### Material provided
-- `43_facade_ops.md` R128: read(1, 10, 4) is at 266; the exclusive end may be `TOTAL_BYTES`.
theorem test_read_computes_its_address :
    nextWith (exec .opRead { at' .read .chk .dash with page := 1, offs := 10, len := 4, dst := [0, 0, 0, 0] })
      (fun t => decide (t.base = 266 ∧ t.pc = ⟨.xfer, .sel⟩)) = true := by decide

theorem test_read_at_the_end_is_in_range :
    nextWith (exec .opRead { at' .read .chk .dash with page := 65536 }) (fun t => decide (t.pending = .ok ∧ t.pc = ⟨.xfer, .sel⟩)) = true := by
  decide

theorem test_fast_read_beyond_the_end :
    nextWith (exec .opFastRead { at' .fastRead .chk .dash with page := 65535, offs := 255, len := 2 })
      (fun t => decide (t.pending = .outOfRange ∧ t.trace = [] ∧ t.pc = ⟨.fin, .dash⟩)) = true := by decide

theorem test_erase_sector_refuses_the_index_after_the_last :
    nextWith (exec .opEraseSector { at' .eraseSector .chk .dash with sect := 4096 })
      (fun t => decide (t.pending = .outOfRange ∧ t.trace = [])) = true := by decide

theorem test_erase_sector_takes_the_last :
    nextWith (exec .opEraseSector { at' .eraseSector .chk .dash with sect := 4095 })
      (fun t => decide (t.base = 0xFFF000 ∧ t.pc = ⟨.en, .sel⟩)) = true := by decide

theorem test_erase_chip_waits :
    nextWith (exec .opEraseChip (at' .eraseChip .dly .dash)) (fun t => decide (t.trace = [.dly .tCe] ∧ t.pc = ⟨.dis, .sel⟩)) = true := by
  decide

-- `42_page_write.md` R112, R113: write(0, 254, 4) begins with two bytes.
theorem test_write_begins_with_the_rest_of_the_page :
    nextWith (exec .opWrite { at' .write .chk .dash with offs := 254, len := 4, src := [1, 2, 3, 4] })
      (fun t => decide (t.base = 254 ∧ t.cur = 254 ∧ t.endAddr = 258 ∧ t.rem = 2 ∧ t.chunk = 2 ∧ t.pc = ⟨.en, .sel⟩)) = true := by decide

theorem test_write_of_nothing_ends :
    nextWith (exec .opWrite (at' .write .chk .dash)) (fun t => decide (t.pending = .ok ∧ t.pc = ⟨.fin, .dash⟩ ∧ t.trace = [])) = true := by
  decide

theorem test_init_binds :
    nextWith (exec .opInit { at' .init .chk .dash with bound := false, pinIn := 7 })
      (fun t => decide (t.bound = true ∧ t.pinmap = 7 ∧ t.trace = [])) = true := by decide

theorem test_init_is_accepted :
    nextWith (step (given State.reset 7)) (fun t => decide (t.op = .init ∧ t.pc = ⟨.chk, .dash⟩)) = true := by decide

-- `60_exceptions.md` R157, `20_memory.md` R60: a reset takes time, which the next delay is for.
theorem test_reset_frame_keeps_a_stricter_stub_busy :
    nextWith (exec .rst { at' .reset .xfer .desel with dev := { holding [(0, 1)] [0x66, 0x99] with kind := .strictStub, wel := true } })
      (fun t => decide (t.dev.busy = true ∧ t.dev.wel = false ∧ t.dev.flash.cells = [(0, 1)])) = true := by decide

-- `70_reset_and_hazards.md` R188: the line is still asserted after a failed chip erase, and the next Select begins no clean window.
theorem test_select_after_an_unreleased_failure :
    nextWith (exec .wren { at' .eraseChip .en .sel with dev := { holding [] [0xC7] with kind := .general, torn := true } })
      (fun t => decide (t.dev.stale = [[0xC7]] ∧ t.dev.win = [] ∧ t.dev.meant [0x06] = .chip)) = true := by decide

-- `10_state.md` R22: an operand register has `OPW` bits.
theorem test_operand_keeps_its_width :
    nextWith (step { idle with port := [⟨true, .setPage 0x1FFFFFFFF⟩] }) (fun t => decide (t.page = 0xFFFFFFFF)) = true := by decide

-- Taking a table word: the next step runs it.
theorem test_placed_word_runs :
    nextWith (step (State.reset.withFetchWord 32 0x00005020)) (fun t => decide (t.trace = [.sel] ∧ t.pc = ⟨.mut, .tx⟩)) = true ∧
      nextWith (step (State.reset.withFetchWord 32 5)) (fun t => decide (t.op = .eraseChip ∧ t.pc = ⟨.chk, .dash⟩)) = true := by decide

### Exercise goal
Each line that holds the word "exec" should be extracted from the records.

### Answer box
    nextWith (exec .opRead { at' .read .chk .dash with page := 1, offs := 10, len := 4, dst := [0, 0, 0, 0] })
    nextWith (exec .opRead { at' .read .chk .dash with page := 65536 }) (fun t => decide (t.pending = .ok ∧ t.pc = ⟨.xfer, .sel⟩)) = true := by
    nextWith (exec .opFastRead { at' .fastRead .chk .dash with page := 65535, offs := 255, len := 2 })
    nextWith (exec .opEraseSector { at' .eraseSector .chk .dash with sect := 4096 })
    nextWith (exec .opEraseSector { at' .eraseSector .chk .dash with sect := 4095 })
    nextWith (exec .opEraseChip (at' .eraseChip .dly .dash)) (fun t => decide (t.trace = [.dly .tCe] ∧ t.pc = ⟨.dis, .sel⟩)) = true := by
    nextWith (exec .opWrite { at' .write .chk .dash with offs := 254, len := 4, src := [1, 2, 3, 4] })
    nextWith (exec .opWrite (at' .write .chk .dash)) (fun t => decide (t.pending = .ok ∧ t.pc = ⟨.fin, .dash⟩ ∧ t.trace = [])) = true := by
    nextWith (exec .opInit { at' .init .chk .dash with bound := false, pinIn := 7 })
    nextWith (exec .rst { at' .reset .xfer .desel with dev := { holding [(0, 1)] [0x66, 0x99] with kind := .strictStub, wel := true } })
    nextWith (exec .wren { at' .eraseChip .en .sel with dev := { holding [] [0xC7] with kind := .general, torn := true } })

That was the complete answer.